Within twenty minutes I found Praveen and Rita rushing into the hospital through the glass door of the reception. I completed the last formalities on behalf of Praveen with the hospital. The nurses had put Pupul on an iron stretcher bed with no more saline drips or oxygen pipes or catheter running into his body. He looked as if he was having a sound sleep, after prolonged sleepless nights. His face looked as fresh and virgin like those flowers at the reception. A strange slice of smiling arc could be noticed on his lips. A clean white linen sheet covered his body from the chest, with the pair of his soft small toes peeping out from beneath. I could not even imagine how to look at the faces of Praveen and Rita. I felt so suffocated inside.

“Pupul... Babu...” Suddenly I heard Rita talking in an absolute normal voice. I turned around in surprise. She continued talking to the lifeless Pupul, “See I got so many chocolates for you. Come on. Get up...and for how long you are going to sleep? Huh? Won’t you go to school today?”
Praveen cried aloud and screamed at Rita “Stop, Rita stop! Are you mad? He is no more...Pupul is dead, Rita...” Tears rolled down his cheeks as Praveen tried to explain the truth to Rita.
“What nonsense are you talking Praveen? Are you out of your senses?”, and then again turning to Pupul she clasped his palm and kissed on his forehead and said,” Pupul you remember, how you craved for a bicycle? I have planned to get you one on your birthday next month. Now come on, get up...now you are getting so late for school Pupul...You never listen to me...See now I will be angry and then will scold you too..Pupul... Pupul...”
I saw Praveen crying like a child at Pupul’s cold feet. My nerves and muscles seemed to fail to work anymore as they were all cramped with the suppressed agony, suffocated pain and endless tears. Rita was talking like an insane to her dead child. She lost the brain to accept that her son was dead forever. And how could she, being a mother! The nurses helped us to take away Rita to the nearby lounge to let her relax for some time.

Soon the florists decorated the stretcher with white flowers and garlands.
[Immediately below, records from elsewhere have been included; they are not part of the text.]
/-! ### `State.setMask` -/

@[simp] theorem State.setMask_cycle (s : State) (t : Thread) (n : BitVec 3) (x : BitVec 128) : (s.setMask t n x).cycle = s.cycle := by
  unfold State.setMask; split <;> rfl
@[simp] theorem State.setMask_threads (s : State) (t : Thread) (n : BitVec 3) (x : BitVec 128) : (s.setMask t n x).threads = s.threads := by
  unfold State.setMask; split <;> rfl
@[simp] theorem State.setMask_cores (s : State) (t : Thread) (n : BitVec 3) (x : BitVec 128) : (s.setMask t n x).cores = s.cores := by
  unfold State.setMask; split <;> rfl
@[simp] theorem State.setMask_clusters (s : State) (t : Thread) (n : BitVec 3) (x : BitVec 128) : (s.setMask t n x).clusters = s.clusters := by
  unfold State.setMask; split <;> rfl
@[simp] theorem State.setMask_dies (s : State) (t : Thread) (n : BitVec 3) (x : BitVec 128) : (s.setMask t n x).dies = s.dies := by
  unfold State.setMask; split <;> rfl
@[simp] theorem State.setMask_ring (s : State) (t : Thread) (n : BitVec 3) (x : BitVec 128) : (s.setMask t n x).ring = s.ring := by
  unfold State.setMask; split <;> rfl
@[simp] theorem State.setMask_pkg (s : State) (t : Thread) (n : BitVec 3) (x : BitVec 128) : (s.setMask t n x).pkg = s.pkg := by
  unfold State.setMask; split <;> rfl
@[simp] theorem State.setMask_out (s : State) (t : Thread) (n : BitVec 3) (x : BitVec 128) : (s.setMask t n x).out = s.out := by
  unfold State.setMask; split <;> rfl
@[simp] theorem State.setMask_mem (s : State) (t : Thread) (n : BitVec 3) (x : BitVec 128) : (s.setMask t n x).mem = s.mem := by
  unfold State.setMask; split <;> rfl
@[simp] theorem State.setMask_fe (s : State) (t : Thread) (n : BitVec 3) (x : BitVec 128) : (s.setMask t n x).fe = s.fe := by
  unfold State.setMask; split <;> rfl
@[simp] theorem State.setMask_ecc (s : State) (t : Thread) (n : BitVec 3) (x : BitVec 128) : (s.setMask t n x).ecc = s.ecc := by
  unfold State.setMask; split <;> rfl
@[simp] theorem State.setMask_agenda (s : State) (t : Thread) (n : BitVec 3) (x : BitVec 128) : (s.setMask t n x).agenda = s.agenda := by
  unfold State.setMask; split <;> rfl
@[simp] theorem State.setMask_pool (s : State) (t : Thread) (n : BitVec 3) (x : BitVec 128) : (s.setMask t n x).pool = s.pool := by
  unfold State.setMask; split <;> rfl
@[simp] theorem State.setMask_plan (s : State) (t : Thread) (n : BitVec 3) (x : BitVec 128) : (s.setMask t n x).plan = s.plan := by
  unfold State.setMask; split <;> rfl
@[simp] theorem State.setMask_nextId (s : State) (t : Thread) (n : BitVec 3) (x : BitVec 128) : (s.setMask t n x).nextId = s.nextId := by
  unfold State.setMask; split <;> rfl
@[simp] theorem State.setMask_fresh (s : State) (t : Thread) (n : BitVec 3) (x : BitVec 128) : (s.setMask t n x).fresh = s.fresh := by
  unfold State.setMask; split <;> rfl
@[simp] theorem State.setMask_cur (s : State) (t : Thread) (n : BitVec 3) (x : BitVec 128) : (s.setMask t n x).cur = s.cur := by
  unfold State.setMask; split <;> rfl
@[simp] theorem State.setMask_word (s : State) (t : Thread) (n : BitVec 3) (x : BitVec 128) : (s.setMask t n x).word = s.word := by
  unfold State.setMask; split <;> rfl

end Sys2Proof.Machine
end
The verdure of the fresh leaves flashed through the white petals and adored the innocence of Pupul adding to his beauty. He looked freshly bathed and was perfumed with a sandal fragrance. The glass coffin was initially not able to fit in his three and a half feet body properly. It seemed he was scared to move to the other end of the universe and was silently calling his mother to help him and take him away and let him stay like before near her warm chest and arms. My air-pipes under my chest skin felt heavy; Praveen was still lamenting. Rita benumbed, was standing by the glass coffin, trying to make Pupul look perfect; she brushed his hair with her fingers, and wiped his face with her dupatta. She planted her last kiss on his forehead to let him set for his final journey.

Praveen and Rita are now settled in Bangalore and are blessed with baby twin girls. I could not make myself to visit their new home after the incident of Pupul, since last two years. I keep in touch with them over regular phone calls and emails. I have learnt Rita had to undergo a rehab treatment for a long six months after the incident to overcome the stress. From the last email of Praveen, I have come to know that soon they will be going abroad as he has been offered a good sum in a new job. I feel good that they are settled mentally and physically along with their life anew. That is what life is for: to move on and to roll on. Time is such a big factor in life. Time can make us restless to let us crave for its significance and again time is the only thing that can heal everything and let it fall in its place as perfectly as a painting. May Praveen and Rita still bear the inseparable pain of losing their son two years back, safely hidden in their hearts; I still get my eyes filled with tears when I cross the hospital arena for some reason. The adjacent roads to the hospital stay still busy with overcrowded buses and other vehicles and innumerable people, probably patients, finding their way to the building to cure their diseases. I wonder, if Pupul has taken rebirth among any of them and living happily thereafter. I get busy too, with my new life, my wife and my six months old beloved son, Pupul.